The favored Lakers led by double digits nearly the entire second half of their 124-114 win in Game 2 the NBA Finals. The pace was slow. Los Angeles attempted a Finals record 47 3-pointers… and missed 31 of them (one shy of a Finals record).
The game’s relatively dull stylings disguised historically efficient scoring.
The Lakers’ offensive rating (136.0) was the the third-highest on record in a Finals game. The Heat’s offensive rating (125.1) was the highest for a Finals loser.
Their combined offensive rating – 261.1 – is the second-highest in an NBA Finals game since the NBA began tracking turnovers in 1973-74:*
*Offensive ratings are Basketball-Reference estimates.
It’s extremely unlikely a pre-1974 Finals game featured higher a higher offensive rating than on this leaderboard.
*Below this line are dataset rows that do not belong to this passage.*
-- ==== Sys2Proof/Safety.lean ====
section
/-! DEFINITION. What counts as a safe state and a reachable one: the invariants of 10_state R36, in the form every step
keeps, what the block waits for, and the terms claims about runs use. -/

namespace Sys2Proof.Machine

/-! ### The items of R36 -/

/-- Item 1: `sgn_phase != S_IDLE` implies `AWAITING_UPGRADE`. -/
abbrev signerOnlyWhileAwaiting (r : Regs) : Prop := r.sgnPhase ≠ .idle → r.connState = .awaitingUpgrade

/-- Item 2: `dec_phase != D_B0` implies `READING_FRAME`. -/
abbrev decoderOnlyWhileReading (r : Regs) : Prop := r.decPhase ≠ .b0 → r.connState = .readingFrame

/-- Item 3: `enc_phase != E_IDLE` if and only if `WRITING_FRAME`. -/
abbrev encoderIffWriting (r : Regs) : Prop := r.encPhase ≠ .idle ↔ r.connState = .writingFrame

/-- Item 4: in `TERMINATED` every phase is idle and every data register but `err` is zero. -/
abbrev terminatedIsClear (r : Regs) : Prop := r.connState = .terminated → r = terminated r.err

/-- Item 5: `err != 0` implies `TERMINATED`. -/
abbrev errOnlyTerminated (r : Regs) : Prop := r.err ≠ .none → r.connState = .terminated

/-- Item 6: in `D_PAY`, `1 <= dec_rem <= dec_len`, `unm_idx == (dec_len - dec_rem) mod 4` and `unm_key == dec_key`. -/
abbrev payloadCounts (r : Regs) : Prop :=
  r.decPhase = .pay →
    1 ≤ r.decRem.toNat ∧ r.decRem.toNat ≤ r.decLen.toNat ∧
    r.unmIdx.toNat = (r.decLen.toNat - r.decRem.toNat) % 4 ∧ r.unmKey = r.decKey

/-- Item 7: in `E_PAY`, `1 <= enc_rem <= enc_n <= 65536`. -/
abbrev replyCounts (r : Regs) : Prop :=
  r.encPhase = .pay → 1 ≤ r.encRem.toNat ∧ r.encRem.toNat ≤ r.encN.toNat ∧ r.encN.toNat ≤ 65536

/-- Item 8: in `E_H2` and `E_H3`, `126 <= enc_n <= 65536`. -/
abbrev longHeaderRange (r : Regs) : Prop :=
  r.encPhase = .h2 ∨ r.encPhase = .h3 → 126 ≤ r.encN.toNat ∧ r.encN.toNat ≤ 65536

/-- Item 9, the counts: in `S_KEY`, `sgn_krem >= 1`; in `S_RESP`, `sgn_ridx <= 127`. -/
abbrev signerCounts (r : Regs) : Prop :=
  (r.sgnPhase = .key → 1 ≤ r.sgnKrem.toNat) ∧ (r.sgnPhase = .resp → r.sgnRidx.toNat ≤ 127)

/-- The registers of `DEC` and `UNM` are zero. -/
abbrev decoderClear (r : Regs) : Prop :=
  r.decKey = .zero ∧ r.unmKey = .zero ∧ r.decLen = 0 ∧ r.decRem = 0 ∧ r.unmIdx = 0

/-- The registers of `ENC` are zero. -/
abbrev encoderClear (r : Regs) : Prop := r.encN = 0 ∧ r.encRem = 0

/-- The registers of `SGN` are zero. -/
abbrev signerClear (r : Regs) : Prop :=
  r.sgnKrem = 0 ∧ r.sgnH = .zero ∧ r.sgnBuf = Vector.replicate 64 0 ∧ r.sgnCnt = 0 ∧
  r.sgnToken = Vector.replicate 28 0 ∧ r.sgnRidx = 0

/-- Item 10: in `AWAITING_UPGRADE`, `HANDSHAKEN` and `PROCESSING` with `sgn_phase == S_IDLE` the registers of `DEC`, `UNM`
and `ENC` and the token are zero. -/
abbrev idleIsClear (r : Regs) : Prop :=
  (r.connState = .awaitingUpgrade ∨ r.connState = .handshaken ∨ r.connState = .processing) →
  r.sgnPhase = .idle →
    decoderClear r ∧ encoderClear r ∧ r.sgnToken = Vector.replicate 28 0

/-- The items of R36 that speak of the registers alone. -/
structure R36 (r : Regs) : Prop where
  item1 : signerOnlyWhileAwaiting r
  item2 : decoderOnlyWhileReading r
  item3 : encoderIffWriting r
  item4 : terminatedIsClear r
  item5 : errOnlyTerminated r
  item6 : payloadCounts r
  item7 : replyCounts r
  item8 : longHeaderRange r
  item9 : signerCounts r
  item10 : idleIsClear r

/-- What must be added to R36 for a step to keep it: between the length and the payload `dec_rem` is `dec_len`; before
the payload `enc_rem` is `enc_n`; a unit that is not at work has zero registers. -/
structure Between (r : Regs) : Prop where
  keyPhase : (r.decPhase = .k0 ∨ r.decPhase = .k1 ∨ r.decPhase = .k2 ∨ r.decPhase = .k3) → r.decRem = r.decLen
  headerPhase : (r.encPhase = .h0 ∨ r.encPhase = .h1 ∨ r.encPhase = .h2 ∨ r.encPhase = .h3) →
    r.encRem.toNat = r.encN.toNat ∧ r.encN.toNat ≤ 65536
  decoderIdle : r.connState ≠ .readingFrame → decoderClear r
  encoderIdle : r.connState ≠ .writingFrame → encoderClear r
  signerDone : r.connState ≠ .awaitingUpgrade → signerClear r
  signerIdle : r.sgnPhase = .idle → signerClear r

/-- The register invariant: R36 with what makes it inductive. -/
structure RegsInv (r : Regs) : Prop where
  r36 : R36 r
  between : Between r

/-- The key bytes taken from `HK` since the last `UPGRADE`, after a step that ran this instruction: what R134 calls
`k`. It is no state of the machine: claims carry it beside the state. -/
def keyAfter (k : List Byte) (i : Option Instr) : List Byte :=
  match i with
  | some (.upgrade _) => []
  | some (.hkByte x) => k ++ [x]
  | _ => k

/-- Item 9, the values, for the key bytes `k` taken so far: in `S_KEY` the triple is what absorbing `k` gives, and `k`
and the bytes to come are fewer than `2^32`; in `S_RESP` the token is `accept(k)`. -/
structure SignerInv (k : List Byte) (r : Regs) : Prop where
  keyBytes : r.sgnPhase = .key →
    k.length + r.sgnKrem.toNat < 2 ^ 32 ∧ 1 ≤ r.sgnKrem.toNat ∧ shaOf r = absorbAll shaInit k
  token : r.sgnPhase = .resp → k.length < 2 ^ 32 ∧ r.sgnToken.toList = accept k

/-! ### What the block waits for -/

/-- A command out of place (44 R225): `op = 0`, `UPGRADE` when not `AWAITING_UPGRADE` with `sgn_phase == S_IDLE`, `ENCODE`
when not `PROCESSING`. -/
abbrev outOfPlace (r : Regs) (beat : BitVec 34) : Prop :=
  beat.toNat / 2 ^ 32 = 0 ∨
  (beat.toNat / 2 ^ 32 = 1 ∧ ¬(r.connState = .awaitingUpgrade ∧ r.sgnPhase = .idle)) ∨
  (beat.toNat / 2 ^ 32 = 2 ∧ r.connState ≠ .processing)

/-- No command can be taken: `CMD` is empty, or its head is out of place and everything waits behind it (44 R225). -/
abbrev noCommandTaken (s : State) : Prop := s.io.cmd = [] ∨ outOfPlace s.regs (s.io.cmd.headD 0)

/-- The rows of 70 R289: the state's beat is not offered, or its sink does not accept, or it waits for a command alone;
and `TERMINATED`, which waits for nothing. -/
abbrev waiting (s : State) : Prop :=
  (s.regs.connState = .awaitingUpgrade ∧ s.regs.sgnPhase = .idle) ∨
  (s.regs.connState = .awaitingUpgrade ∧ s.regs.sgnPhase = .key ∧ s.io.hk = []) ∨
  (s.regs.connState = .awaitingUpgrade ∧ s.regs.sgnPhase = .resp ∧ s.io.txReady = false) ∨
  ((s.regs.connState = .handshaken ∨ s.regs.connState = .readingFrame) ∧ s.io.rx = []) ∨
  (s.regs.connState = .readingFrame ∧ s.regs.decPhase = .k3 ∧ s.io.aiReady = false) ∨
  (s.regs.connState = .readingFrame ∧ s.regs.decPhase = .pay ∧ s.io.apReady = false) ∨
  s.regs.connState = .processing ∨
  (s.regs.connState = .writingFrame ∧ s.io.txReady = false) ∨
  (s.regs.connState = .writingFrame ∧ s.regs.encPhase = .pay ∧ s.io.txp = []) ∨
  s.regs.connState = .terminated

/-! ### Runs -/

/-- No instruction is enabled: the block holds (70 R289), or its run has ended (44 R231). -/
def holds (s : State) : Bool := (fetch s).isNone

/-- `k` steps of the block with no move of the host between them. -/
def runs (k : Nat) (s t : State) : Prop :=
  match k with
  | 0 => s = t
  | k + 1 => ∃ u, step s = .next u ∧ runs k u t

/-- What steps and moves of the host can reach from reset, at any parameters (00_scope R8, R20), with the key bytes
taken since the last `UPGRADE`. -/
inductive Reachable : List Byte → State → Prop where
  | start (p : Params) : Reachable [] { State.reset with params := p }
  | step {k : List Byte} {s t : State} (hs : Reachable k s) (h : step s = .next t) :
      Reachable (keyAfter k (fetch s)) t
  | host {k : List Byte} {s : State} (m : HostMove) (hs : Reachable k s) : Reachable k (hostMove m s)

end Sys2Proof.Machine
end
The first five seasons with turnovers tracked had the lowest league-wide offensive ratings on record.
The top offensive NBA Finals game on record was 2017 Game 4, when the Cavaliers outgunned the full-strength Warriors, 137-116. Cleveland’s offensive rating (142.6) set a single-game Finals record.
The Celtics, who posted an 138.8 offensive rating in their 131-92 Game 6 win over the Lakers in 2008, are the only other team to top Los Angeles’ Game 2 offensive rating in a Finals game.
In part because their long-range bombing attracted so much defensive attention, the Lakers shot 66% inside the arc. Los Angeles also hit the offensive glass hard, scoring 21 second-chance points – an massive number considering the Lakers’ first-shot efficiency and the limited number of possessions.
Miami shot well on both 2-pointers and 3-pointers but really made hay from the line. The Heat shot 31-for-34 on free throws (91%)!
Is this sustainable in Game 3 tonight?
And if the Lakers aren’t in such control, they might play sharper defense. They had multiple breakdowns that didn’t really matter Friday.
Or maybe Los Angeles’ role players will make more than 32% of their 3-pointers. The Lakers still have LeBron James and Davis, which means supporting players will get clean perimeter looks (often on pinpoint passes from LeBron). Danny Green (1-for-8 on 3-pointers in Game 2) and Kentavious Caldwell-Pope (2-for-11) are capable of heating up.
Miami will have a tougher time sustaining scoring without Goran Dragic. Jimmy Butler (25 points and 13 assists) put the Heat on his back in Game 2, but he’s not a dependable enough creator to offset Dragic’s absence.
At the very minimum, though, both teams showed their high offensive ceilings in Game 2.